Monday, December 22, 2008
I've just about decided I should have simply kept away from my blog during December and picked things up in January.
Why? I've been fulfilling familial obligations all month long and have neglected my blog to such an extent that I'm doing things like, well, posting a picture of a dog sleeping under a blanket and resting his head on a pillow. Who the hell, other than me, really cares about that kind of nonsense?

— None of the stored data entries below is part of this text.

open State in
/-- Settles O23: the plan is made on the strings, the window and the captures that nothing after it changes. -/
theorem carrierPlansAtPeriodStart : Obligations.CarrierPlansAtPeriodStart := by
  unfold Obligations.CarrierPlansAtPeriodStart
  intro ok order s hs b
  obtain ⟨hreached, hall⟩ := s.periodEnd_reached ok order
  have hexec := hs.exec_periodStart ok order
  have hbegun := s.periodBegun_eq ok
  have hb : s.sendDue = b := rfl
  have hsettings : b.settings = s.settings := by simp [b]
  rw [hb] at hbegun
  clear_value b
  generalize s.periodEnd ok order = t at hreached hall hexec
  generalize s.periodBegun ok = u at hbegun hreached
  obtain ⟨v, hv⟩ := hreached.plannedFrom (by rw [hbegun]; rfl) hall
  have hclock := hv.course.clock
  have hupin : u.ctu.pInForce = s.settings.p := by rw [hbegun, hsettings]
  have hubases : u.ctu.bases = s.settings.bases := by rw [hbegun, hsettings]
  have hpin : v.ctu.pInForce = s.settings.p := (Carrier.pInForce_of_clock hclock).trans hupin
  have hbases : v.ctu.bases = s.settings.bases := (Carrier.bases_of_clock hclock).trans hubases
  have hvsettings : v.settings = s.settings := hv.course.settings.trans (by rw [hbegun, hsettings])
  have hanswered (p : Port) : v.ps.answered[p.val] = (b.link p).accepted := by
    rw [hv.course.answered, hbegun]
    simp [startProgress]
  have hualigning : u.aligning = true ↔ b.mode = .run ∧ b.rsq.stage = .align := by
    rw [aligning_eq_true, hbegun]
  have hwindow (ha : v.aligning = true) : v.ctu.windowStart = if b.rsq.stage = .align then b.ctu.windowStart else none := by
    rw [hv.window ha, hbegun]
  have hbegins (ha : v.aligning = true) :
      v.ctu.windowStart = none ↔ ¬(b.rsq.stage = .align ∧ b.ctu.windowStart.isSome = true) := by
    rw [hwindow ha]
    by_cases hs : b.rsq.stage = .align
    · simp [hs]
    · simp [hs]
  have hctu : t.ctu.counter = v.ctu.counter :=
    Carrier.counter_of_clock ((hreached.courseAt (by rw [hbegun]; rfl)).clock.trans hclock.symm)
  have haligning := hv.aligning
  have hswitching := hv.switching
  refine ⟨_, hexec, fun hm hst => ?_, fun hm hst hnot => ?_, ?_⟩
  · have ha : v.aligning = true := haligning ▸ aligning_eq_true.mpr ⟨hm, hst⟩
    refine hv.windowStart.trans ?_
    by_cases hbegin : b.rsq.stage = .align ∧ b.ctu.windowStart.isSome = true
    · rw [if_neg fun h => (hbegins ha).mp h.2 hbegin, if_pos hbegin, hwindow ha, if_pos hbegin.1]
    · rw [if_pos ⟨ha, (hbegins ha).mpr hbegin⟩, if_neg hbegin, ← hctu]
  · have ha : v.aligning = false := by
      rw [← haligning, Bool.eq_false_iff]
      exact fun h => hnot.elim (fun hne => hne (aligning_eq_true.mp h).1) (fun hne => hne (aligning_eq_true.mp h).2)
    refine hv.windowStart.trans ?_
    rw [if_neg (by simp [ha]), hv.left (hualigning.mpr ⟨hm, hst⟩) ha]
  · generalize hw : ({ t with ps := PeriodProgress.none } : State) = w
    intro p c e string sends aligning begins reloads load
    obtain ⟨hrole, hposition, hdelay⟩ := hv.entry p
    have hc : u.cport p = c := by rw [hbegun]; rfl
    have hvc : v.cport p = c := by rw [← hc, cport, cport, hv.ports]
    have hport : w.cport p = v.plannedPort p c := by
      rw [← hw, ← hc]
      exact hv.cport p
    have hrole : (v.entry p).role = e.role := by rw [← hrole]; simp only [e, ← hw]; rfl
    have hposition : (v.entry p).position = e.position := by rw [← hposition]; simp only [e, ← hw]; rfl
    have hdelay : (v.entry p).linkDelay = e.linkDelay := by rw [← hdelay]; simp only [e, ← hw]; rfl
    have hlength : v.stringLength (phaseOf p) = w.stringLength (phaseOf p) := by rw [← hv.stringLength, ← hw]; rfl
    have hstring : (v.entry p).inString = true ↔ string := by rw [RosterEntry.inString_iff, hrole]
    have hsends : (v.link p).state.sends = true ↔ sends := by
      rw [sends_iff, ← hv.link p]
      simp only [sends, ← hw]
      exact Iff.rfl
    have haligns : v.aligning = true ↔ aligning := by
      rw [← haligning, aligning_eq_true]
      simp only [aligning, ← hw]
    have hswitches : v.switching = true ↔ w.mode = .run ∧ (w.rsq.stage = .normal ∨ w.rsq.stage = .resume) := by
      rw [← hswitching, switching_iff]
      simp only [← hw]
    have hreloads : v.Reloads c ↔ reloads := by rw [Reloads, hvsettings]
    have hother (h : ¬(aligning ∧ string)) : ¬(v.aligning = true ∧ (v.entry p).inString = true) := fun hboth =>
      h ⟨haligns.mp hboth.1, hstring.mp hboth.2⟩
    have hgoes (ha : aligning) (hb : ¬begins) (hr : ¬reloads) : v.ctu.windowStart ≠ none ∧ ¬v.Reloads c :=
      ⟨mt (hbegins (haligns.mpr ha)).mp hb, mt hreloads.mp hr⟩
    obtain ⟨htarget, hcapture⟩ := v.plannedPort_kept p c
    rw [← hport] at htarget hcapture
    have hplanned := hport.trans (v.plannedPort_eq p c)
    refine ⟨fun hstr => ?_, fun hstr => ?_, hcapture, fun hs => ?_, fun h => ?_, fun ha hstr h => ?_, fun ha hstr hb hr => ?_,
      fun h hs => ?_, fun h h' => ?_⟩
    · rw [htarget, targetNow, if_pos (hstring.mpr hstr), hbases, hpin, hposition, hlength]
      rfl
    · rw [htarget, targetNow, if_neg (mt hstring.mp hstr)]
    · rw [hport, plannedPort_sent_nothing (.inl (by simpa using mt hsends.mp hs))]
    · rw [hplanned, plannedRecord_other (hother h)]
    · have hload : v.loadPlan p (v.targetNow p) = load := by
        rw [loadPlan, hdelay, hpin, ← htarget]
      rw [hplanned, plannedRecord_loaded (haligns.mpr ha) (hstring.mpr hstr)
        (h.imp (hbegins (haligns.mpr ha)).mpr hreloads.mpr), hload]
      by_cases hs : sends
      · rw [if_pos hs, if_pos (hsends.mpr hs)]
      · rw [if_neg hs, if_neg (mt hsends.mp hs)]
    · obtain ⟨hwindow', hreloads'⟩ := hgoes ha hb hr
      rw [hplanned, plannedRecord_trimmed (haligns.mpr ha) (hstring.mpr hstr) hwindow' hreloads', hanswered]
    · have hsent : (w.cport p).sent = v.trimPlan p := by
        rw [hport]
        refine plannedPort_sent_trim (hsends.mpr hs) (h.imp (fun ⟨ha, hstr, hb, hr⟩ => ?_) fun ⟨hm, hst, hr⟩ => ?_)
        · exact ⟨haligns.mpr ha, hstring.mpr hstr, hgoes ha hb hr⟩
        · exact ⟨hswitches.mpr ⟨hm, hst⟩, hrole.trans hr⟩
      have hspec := v.trimPlan_spec p
      rw [hvc, hanswered, hvsettings] at hspec
      rw [hsent]
      exact hspec
    · rw [hport]
      exact plannedPort_sent_nothing (.inr ⟨hother h, fun ⟨hs, hr⟩ =>
        h' ⟨(hswitches.mp hs).1, (hswitches.mp hs).2, hrole.symm.trans hr⟩⟩)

Sadly, that's about all I've had time for lately. Frankly, I like the photo because we've got a 140-pound Saint Boxer (Saint Bernard/Boxer) under a blanket because my 12-year-old son thought he might appreciate it (it turns out that Winston the Dog does appreciate the blanket -- probably because it's about 20 degrees outside and that's unusual here in Arkansas).
Apparently, I don't even have time to set the date stamp on my digital camera. Pitiful.

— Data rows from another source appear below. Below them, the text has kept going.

-- ==== Sys2Proof/Machine/Flags.lean ====
section
/-! DEFINITION. The status flags and the outputs (spec/10_state.md R22 to R28, R31, R32): what `complete` writes into the
result registers, the Result Code numbers, the status word and the output signals. -/

namespace Sys2Proof.Machine

/-- What `complete(code, r)` writes into the result registers (R128). -/
def resultOf (code : ResultCode) (r : Response) : ResultRegs :=
  { valid := true
    code := code
    rawCode := r.code
    statusValid := r.statusValid
    status := r.status
    payloadValid := r.payloadValid
    plen := if r.payloadValid then BitVec.ofNat 5 r.payload.length else 0#5
    payload := bytesVec 23 r.payload }

/-- The number of a Result Code (R27). -/
def ResultCode.bits : ResultCode → BitVec 3
  | .success => 0#3
  | .warningFrequencyOutOfRange => 1#3
  | .errorOpenPort => 2#3
  | .errorTimeout => 3#3
  | .errorChecksumOnSend => 4#3
  | .errorChecksumOnReceive => 5#3
  | .errorNoSavedFrequency => 6#3
  | .errorGeneric => 7#3

/-- A flag as one bit. -/
def flagBit (b : Bool) : BitVec 1 := if b then 1#1 else 0#1

/-- `rev` as one bit: 0 is legacy, 1 is extended (R16). -/
def revBit : Revision → BitVec 1
  | .legacy => 0#1
  | .extended => 1#1

/-- `status_word` (R28), from bit 31 down to bit 0. -/
def statusWord (s : State) : BitVec 32 :=
  s.res.status ++ (0#3 : BitVec 3) ++ s.res.plen ++ (0#1 : BitVec 1) ++ flagBit s.res.payloadValid ++ s.res.rawCode.bits
    ++ s.res.code.bits ++ flagBit s.res.statusValid ++ flagBit s.fltRxOverflow ++ flagBit s.fltCmd
    ++ flagBit s.res.valid ++ revBit s.rev ++ s.state

/-- `res_payload_out`: byte i of `res_payload` at bits [8i+7:8i] (R30). -/
def resPayloadOut (s : State) : BitVec 184 := BitVec.ofNat 184 (leNat s.res.payload.toList)

/-- `cmd_ready` (R31). -/
def cmdReady (s : State) : Bool := decide (s.phase = .closed) || decide (s.phase = .idle)

/-- `tx_valid` (R31). -/
def txValid (s : State) : Bool := decide (s.phase = .tx)

/-- `tx_data` (R31). -/
def txData (s : State) : Byte := if s.phase = .tx then s.txBuf.toList.getD s.txIdx.toNat 0#8 else 0#8

/-- An exchange is in flight: TX, SETTLE or RX (R15). -/
def State.busy (s : State) : Bool :=
  decide (s.phase = .tx) || decide (s.phase = .settle) || decide (s.phase = .rx)

/-- Either sticky fault flag is set: the spec calls such a state faulted, never a good final state (R26, R162, R163). -/
def State.faulted (s : State) : Bool := s.fltCmd || s.fltRxOverflow

/-- The byte that the transmitter takes at this edge, if it takes one (R43, R103). -/
def sentNow (s : State) : Option Byte :=
  if s.pins.rst = false ∧ txValid s = true ∧ s.pins.txReady = true then some (txData s) else none

end Sys2Proof.Machine
end

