-- ==== Sys2Proof/Machine/Ops.lean ====
section
/-! DEFINITION. The shared operations of the block. Abnormal outcomes are of two kinds (spec/60_exceptions.md): a Result
Code, which `complete` latches, and a sticky fault flag. The block has no trap, no handler and no return from one (R152,
R166, R167): `complete` and `raiseCmdFault` are all there is of entry, the next host command all there is of return. -/

namespace Sys2Proof.Machine

/-- `complete(code, r)` (R128): the result registers, in one cycle. -/
def complete (code : ResultCode) (r : Response) (s : State) : State := { s with res := resultOf code r }

/-- `raise CmdFault(reason)` (R162): the sticky flag and nothing else; the reason is not recorded. -/
def raiseCmdFault (_reason : CmdFaultReason) (s : State) : State := { s with fltCmd := true }

/-- OPEN accepted in CLOSED (R122). -/
def openInClosed (rev : Revision) (s : State) : State :=
  if s.pins.linkOk then complete .success (Response.bare .success) { s with rev := rev, state := stIdle }
  else complete .errorOpenPort (Response.bare .errorOpenPort) s

/-- EXCHANGE accepted in CLOSED (R123): no field is examined. -/
def exchangeInClosed (s : State) : State := complete .errorOpenPort (Response.bare .errorOpenPort) s

/-- EXCHANGE accepted in IDLE with a descriptor and at most 13 payload bytes (R124, R102). -/
def acceptExchange (d : Descriptor) (op : Byte) (plen : BitVec 4) (p : Payload) (s : State) : State :=
  { s with
    lat := latchOf op d
    txBuf := bytesVec 18 (encodeFrame op p.toList plen.toNat)
    txIdx := 0#5
    res := ResultRegs.cleared
    fifo := if s.params.rxFlushOnExchange then [] else s.fifo
    state := stTx }

/-- EXCHANGE accepted in IDLE (R124, R125). -/
def exchangeInIdle (op : Byte) (plen : BitVec 4) (p : Payload) (s : State) : State :=
  match registry s.params s.rev op with
  | none => raiseCmdFault .unknownCommand s
  | some d => if 13 < plen.toNat then raiseCmdFault .payloadTooLong s else acceptExchange d op plen p s

/-- One cycle in TX (R103). -/
def txStep (s : State) : State :=
  if s.pins.txReady then
    if s.txIdx = 17#5 then { s with state := stSettle, cnt := 0, txIdx := 0#5 }
    else { s with txIdx := s.txIdx + 1#5 }
  else s

/-- One cycle in SETTLE (R126). -/
def settleStep (s : State) : State :=
  if s.cnt = s.params.settleCycles - 1 then { s with state := stRx, cnt := 0, rxCnt := 0#5 }
  else { s with cnt := s.cnt + 1 }

/-- The RX cycle in which the N-th byte is popped (R129); `s` holds that byte in `rx_buf`. -/
def frameComplete (s : State) : State :=
  let r := decodeResponse (s.rxBuf.toList.take s.lat.n.toNat) s.lat.n.toNat s.lat.l.toNat
  complete (remapCode r.code s.lat.remap) r { s with state := stIdle }

/-- The last RX cycle of the read window without the N-th byte (R130); `got` bytes have been read. -/
def readTimeout (got : BitVec 5) (s : State) : State :=
  complete .errorTimeout (decodeResponse (s.rxBuf.toList.take got.toNat) s.lat.n.toNat s.lat.l.toNat)
    { s with state := stIdle }

/-- One cycle in RX after the pop, if there was one (R127); `got` is `rx_cnt'`. -/
def rxAdvance (popped : Bool) (got : BitVec 5) (s : State) : State :=
  if popped = true ∧ got = s.lat.n then frameComplete s
  else if s.cnt = s.params.timeoutCycles - 1 then readTimeout got s
  else { s with cnt := s.cnt + 1, rxCnt := got }

/-- One cycle in RX (R127): the FIFO's head, if any, goes to `rx_buf[rx_cnt]`. -/
def rxStep (s : State) : State :=
  match s.fifo with
  | [] => rxAdvance false s.rxCnt s
  | b :: rest =>
    rxAdvance true (s.rxCnt + 1#5) { s with fifo := rest, rxBuf := s.rxBuf.setIfInBounds s.rxCnt.toNat b }

/-- One cycle of the exchange in flight (R119, cases TX, SETTLE and RX). In CLOSED and IDLE nothing is in flight and
nothing changes; `state` 5, 6 or 7 is a fault (R35). -/
def exchangeCycle (s : State) : Host.Outcome State Fault Refusal :=
  match s.phase with
  | .closed => .next s
  | .idle => .next s
  | .tx => .next (txStep s)
  | .settle => .next (settleStep s)
  | .rx => .next (rxStep s)
  | .illegal => .fault .illegalState

/-- The common exchange of R121, one cycle of it: accepted in CLOSED (R123) or in IDLE (R124, R125); in TX, SETTLE and RX
the exchange in flight goes on (R73, R120). -/
def commonExchange (op : Byte) (plen : BitVec 4) (p : Payload) (s : State) : Host.Outcome State Fault Refusal :=
  match s.phase with
  | .closed => .next (exchangeInClosed s)
  | .idle => .next (exchangeInIdle op plen p s)
  | .tx => exchangeCycle s
  | .settle => exchangeCycle s
  | .rx => exchangeCycle s
  | .illegal => .fault .illegalState

/-- The line side's part of a cycle (R44, R45): a byte that arrives while a Session was open at the start of the cycle is
appended to the FIFO, after the pop or the flush of `t`; a full FIFO drops it and sets the sticky flag (R163). -/
def capture (s t : State) : State :=
  if s.pins.rxValid = true ∧ s.phase ≠ .closed then
    if t.params.rxFifoDepth ≤ t.fifo.length then { t with fltRxOverflow := true }
    else { t with fifo := t.fifo ++ [s.pins.rxData] }
  else t

/-- The inputs move on to the next edge: the next scripted ones, or free ones (R10, R136; log 1). -/
def State.advance (s : State) : State :=
  match s.future with
  | p :: rest => { s with pins := p, future := rest, cycle := s.cycle + 1 }
  | [] => { s with pins := Config.freePins s.cycle, cycle := s.cycle + 1 }

/-- The inputs at the `k`-th coming edge. -/
def State.pinsAt : Nat → State → Pins
  | 0, s => s.pins
  | k + 1, s => State.pinsAt k s.advance

/-- Every register at its reset value (R33, R174); the parameters and the inputs are no registers. -/
def State.resetRegs (s : State) : State :=
  { State.reset with params := s.params, pins := s.pins, future := s.future, cycle := s.cycle }

/-- What every edge without reset adds to the state action that led from `s` to `t`. -/
def finishCycle (s t : State) : State := (capture s t).advance

/-- An outcome's next state, finished. -/
def finishOutcome (s : State) : Host.Outcome State Fault Refusal → Host.Outcome State Fault Refusal
  | .next t => .next (finishCycle s t)
  | .fault r => .fault r
  | .refused r => .refused r

end Sys2Proof.Machine
end

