-- ==== Sys2Proof/Machine/Core.lean ====
section
/-! DEFINITION. The machine as the host runs it. -/

def Sys2Proof.core : Host.Core := { State := Sys2Proof.Machine.State, Fault := Sys2Proof.Machine.Fault, Refusal := Sys2Proof.Machine.Refusal, step := Sys2Proof.Machine.step, reset := Sys2Proof.Machine.State.reset }
end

If there's a point here at all, I suppose it's that December is a horrible month for blogging. However, I'll be back up to speed as soon as the holidays have ended.
And merry Christmas to all!
Sunday, December 21, 2008
I'm very proud, of course, to live in a country that rewards incompetence and failure. If I had my way, Chrysler and G.M. would both go bankrupt as that is what terrible companies that make garbage deserve.
I'll not dwell on the details of the plan as this is old news. It's disappointing, to say the least, and I'll leave it at that.
I'd like to focus, however, on what the government should have done to help out the American auto industry. It seems clear that the government is just itching to spend money, so why not benefit the American people with it?
I'm still of the opinion that the government has lost its collective mind and I'm amazed that an alleged Republican loves spending money like a Democrat. Still, if the government is spending money like frat boys on spring vacation, I want my cut and I'm sure you do, too.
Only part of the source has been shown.